### Description of the task
Search the records for the string "Machine". Copy each line where it occurs.

### The input
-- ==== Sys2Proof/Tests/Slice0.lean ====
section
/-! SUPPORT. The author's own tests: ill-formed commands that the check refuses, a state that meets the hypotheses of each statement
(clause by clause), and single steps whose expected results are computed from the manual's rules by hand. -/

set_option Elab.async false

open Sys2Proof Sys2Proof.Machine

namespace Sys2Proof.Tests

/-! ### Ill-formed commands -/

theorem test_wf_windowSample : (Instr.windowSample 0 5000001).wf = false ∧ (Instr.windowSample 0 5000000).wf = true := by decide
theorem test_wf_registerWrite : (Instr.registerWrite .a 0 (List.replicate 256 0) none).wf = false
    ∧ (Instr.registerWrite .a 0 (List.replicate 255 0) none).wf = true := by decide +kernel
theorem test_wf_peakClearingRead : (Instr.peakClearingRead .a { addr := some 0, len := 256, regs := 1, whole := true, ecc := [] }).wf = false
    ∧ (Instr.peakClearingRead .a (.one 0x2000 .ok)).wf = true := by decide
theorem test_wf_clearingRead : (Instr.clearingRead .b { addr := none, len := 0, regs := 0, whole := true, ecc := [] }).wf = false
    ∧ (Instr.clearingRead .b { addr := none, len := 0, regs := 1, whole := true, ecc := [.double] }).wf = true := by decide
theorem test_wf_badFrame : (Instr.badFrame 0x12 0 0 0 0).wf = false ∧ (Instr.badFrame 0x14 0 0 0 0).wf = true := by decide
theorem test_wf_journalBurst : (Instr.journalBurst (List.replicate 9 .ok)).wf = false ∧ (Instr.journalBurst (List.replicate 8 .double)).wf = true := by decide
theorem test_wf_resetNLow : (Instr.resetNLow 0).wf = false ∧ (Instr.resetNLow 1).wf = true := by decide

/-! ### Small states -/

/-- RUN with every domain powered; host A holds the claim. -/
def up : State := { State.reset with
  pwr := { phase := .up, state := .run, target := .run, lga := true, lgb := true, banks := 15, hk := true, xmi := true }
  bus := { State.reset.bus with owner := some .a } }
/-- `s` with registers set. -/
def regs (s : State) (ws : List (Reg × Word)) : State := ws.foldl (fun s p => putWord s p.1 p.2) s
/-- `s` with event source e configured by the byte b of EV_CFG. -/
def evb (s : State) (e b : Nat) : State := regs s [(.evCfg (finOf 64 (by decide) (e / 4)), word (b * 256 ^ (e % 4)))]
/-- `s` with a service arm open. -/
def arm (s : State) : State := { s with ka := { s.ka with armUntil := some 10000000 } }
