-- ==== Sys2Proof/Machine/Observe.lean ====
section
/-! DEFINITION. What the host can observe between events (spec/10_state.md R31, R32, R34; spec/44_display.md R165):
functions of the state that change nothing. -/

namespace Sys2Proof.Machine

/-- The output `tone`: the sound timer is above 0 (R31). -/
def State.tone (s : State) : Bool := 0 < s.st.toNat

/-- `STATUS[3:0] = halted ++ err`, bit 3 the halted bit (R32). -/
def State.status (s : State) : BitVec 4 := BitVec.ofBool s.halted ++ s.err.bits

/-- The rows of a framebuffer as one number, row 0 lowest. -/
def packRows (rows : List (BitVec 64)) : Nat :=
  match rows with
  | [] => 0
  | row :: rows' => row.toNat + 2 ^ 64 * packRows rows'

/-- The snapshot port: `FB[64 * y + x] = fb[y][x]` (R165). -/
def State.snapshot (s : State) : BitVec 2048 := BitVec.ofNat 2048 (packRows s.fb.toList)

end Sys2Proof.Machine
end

### Response to the task
open Sys2Proof Sys2Proof.Machine
-- ==== Sys2Proof/Machine/Observe.lean ====
namespace Sys2Proof.Machine
end Sys2Proof.Machine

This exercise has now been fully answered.